Work request: Whatever appears in the records, write it out again exactly.

**** Exercise data

-- ==== Sys2Proof/Laws/Commands.lean ====
section
/-! SUPPORT. The taking and completing of a host command, and the checks that name a record. -/

namespace Sys2Proof.Machine

variable {s : State}

/-- A head block that can be taken is decided and completed in the step (R155). -/
theorem takeCommand_of_canTake {k : HostKind} {b : Block} (h : s.canTake k b)
    (f : Block → State → OutcomeCode × List Word × State) :
    takeCommand k f s = completeCommand b k.entries (f b s).1 (f b s).2.1 (f b s).2.2 := by
  simp [takeCommand, h.1, h.2]

/-- Without a head block that can be taken, no command is taken (R154). -/
theorem takeCommand_of_none (h : s.takeable = none) (k : HostKind)
    (f : Block → State → OutcomeCode × List Word × State) : takeCommand k f s = s := by
  simp [takeCommand, h]

theorem State.findRecord_of_finds {t : Tag} {i : SlotIx} {r : Record} (h : s.Finds t i r) :
    s.findRecord t = .ok (i, r) := by
  have := h.named
  simp_all [State.findRecord, h.active, h.found, h.held]

theorem State.findRecord_badTag {t : Tag} (h : t = 0) : s.findRecord t = .error .badTag := by
  simp [State.findRecord, h]

theorem State.findRecord_noZone {t : Tag} (h : t ≠ 0) (hz : (s.zone (zoneOf t)).status = .disabled) :
    s.findRecord t = .error .noZone := by
  simp_all [State.findRecord]

theorem State.findRecord_noRecord {t : Tag} (h : t ≠ 0) (hz : (s.zone (zoneOf t)).status = .active)
    (hl : s.lookup t = none) : s.findRecord t = .error .noRecord := by
  simp_all [State.findRecord]

theorem State.frozen_iff (z : ZoneIx) : s.frozen z = true ↔ (s.zone z).freeze ≠ none := by
  simp [State.frozen, Option.isSome_iff_ne_none]

theorem State.frozen_eq_false {z : ZoneIx} (h : (s.zone z).freeze = none) : s.frozen z = false := by
  simp [State.frozen, h]

theorem zoneOfWord_of_lt {w : Word} {z : ZoneIx} (h : w.toNat = z.val) : zoneOfWord w = some z := by
  have : w.toNat < 16 := by rw [h]; exact z.isLt
  simp only [zoneOfWord, dif_pos this]
  exact congrArg some (Fin.ext h)

theorem zoneOfWord_of_large {w : Word} (h : 15 < w.toNat) : zoneOfWord w = none := by
  have : ¬ w.toNat < 16 := by omega
  simp [zoneOfWord, this]

theorem slotOfWord_of_lt {w : Word} {i : SlotIx} (h : w.toNat = i.val) : slotOfWord w = some i := by
  have : w.toNat < 512 := by rw [h]; exact i.isLt
  simp only [slotOfWord, dif_pos this]
  exact congrArg some (Fin.ext h)

theorem slotOfWord_of_large {w : Word} (h : 511 < w.toNat) : slotOfWord w = none := by
  have : ¬ w.toNat < 512 := by omega
  simp [slotOfWord, this]

/-- The sum of R47, zone by zone. -/
theorem State.quotaSum_eq : s.quotaSum =
    ((List.finRange 16).map fun y => if (s.zone y).status = .active then (s.zone y).quota else 0).sum := by
  unfold State.quotaSum
  congr 1
  apply List.ext_getElem
  · simp
  · intro k h1 h2
    simp [State.zone]

end Sys2Proof.Machine
end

********

Result:
-- ==== Sys2Proof/Laws/Commands.lean ====
section
/-! SUPPORT. The taking and completing of a host command, and the checks that name a record. -/

namespace Sys2Proof.Machine

variable {s : State}

/-- A head block that can be taken is decided and completed in the step (R155). -/
theorem takeCommand_of_canTake {k : HostKind} {b : Block} (h : s.canTake k b)
    (f : Block → State → OutcomeCode × List Word × State) :
    takeCommand k f s = completeCommand b k.entries (f b s).1 (f b s).2.1 (f b s).2.2 := by
  simp [takeCommand, h.1, h.2]

/-- Without a head block that can be taken, no command is taken (R154). -/
theorem takeCommand_of_none (h : s.takeable = none) (k : HostKind)
    (f : Block → State → OutcomeCode × List Word × State) : takeCommand k f s = s := by
  simp [takeCommand, h]

theorem State.findRecord_of_finds {t : Tag} {i : SlotIx} {r : Record} (h : s.Finds t i r) :
    s.findRecord t = .ok (i, r) := by
  have := h.named
  simp_all [State.findRecord, h.active, h.found, h.held]

theorem State.findRecord_badTag {t : Tag} (h : t = 0) : s.findRecord t = .error .badTag := by
  simp [State.findRecord, h]

theorem State.findRecord_noZone {t : Tag} (h : t ≠ 0) (hz : (s.zone (zoneOf t)).status = .disabled) :
    s.findRecord t = .error .noZone := by
  simp_all [State.findRecord]

theorem State.findRecord_noRecord {t : Tag} (h : t ≠ 0) (hz : (s.zone (zoneOf t)).status = .active)
    (hl : s.lookup t = none) : s.findRecord t = .error .noRecord := by
  simp_all [State.findRecord]

theorem State.frozen_iff (z : ZoneIx) : s.frozen z = true ↔ (s.zone z).freeze ≠ none := by
  simp [State.frozen, Option.isSome_iff_ne_none]

theorem State.frozen_eq_false {z : ZoneIx} (h : (s.zone z).freeze = none) : s.frozen z = false := by
  simp [State.frozen, h]

theorem zoneOfWord_of_lt {w : Word} {z : ZoneIx} (h : w.toNat = z.val) : zoneOfWord w = some z := by
  have : w.toNat < 16 := by rw [h]; exact z.isLt
  simp only [zoneOfWord, dif_pos this]
  exact congrArg some (Fin.ext h)

theorem zoneOfWord_of_large {w : Word} (h : 15 < w.toNat) : zoneOfWord w = none := by
  have : ¬ w.toNat < 16 := by omega
  simp [zoneOfWord, this]

theorem slotOfWord_of_lt {w : Word} {i : SlotIx} (h : w.toNat = i.val) : slotOfWord w = some i := by
  have : w.toNat < 512 := by rw [h]; exact i.isLt
  simp only [slotOfWord, dif_pos this]
  exact congrArg some (Fin.ext h)

theorem slotOfWord_of_large {w : Word} (h : 511 < w.toNat) : slotOfWord w = none := by
  have : ¬ w.toNat < 512 := by omega
  simp [slotOfWord, this]

/-- The sum of R47, zone by zone. -/
theorem State.quotaSum_eq : s.quotaSum =
    ((List.finRange 16).map fun y => if (s.zone y).status = .active then (s.zone y).quota else 0).sum := by
  unfold State.quotaSum
  congr 1
  apply List.ext_getElem
  · simp
  · intro k h1 h2
    simp [State.zone]

end Sys2Proof.Machine
end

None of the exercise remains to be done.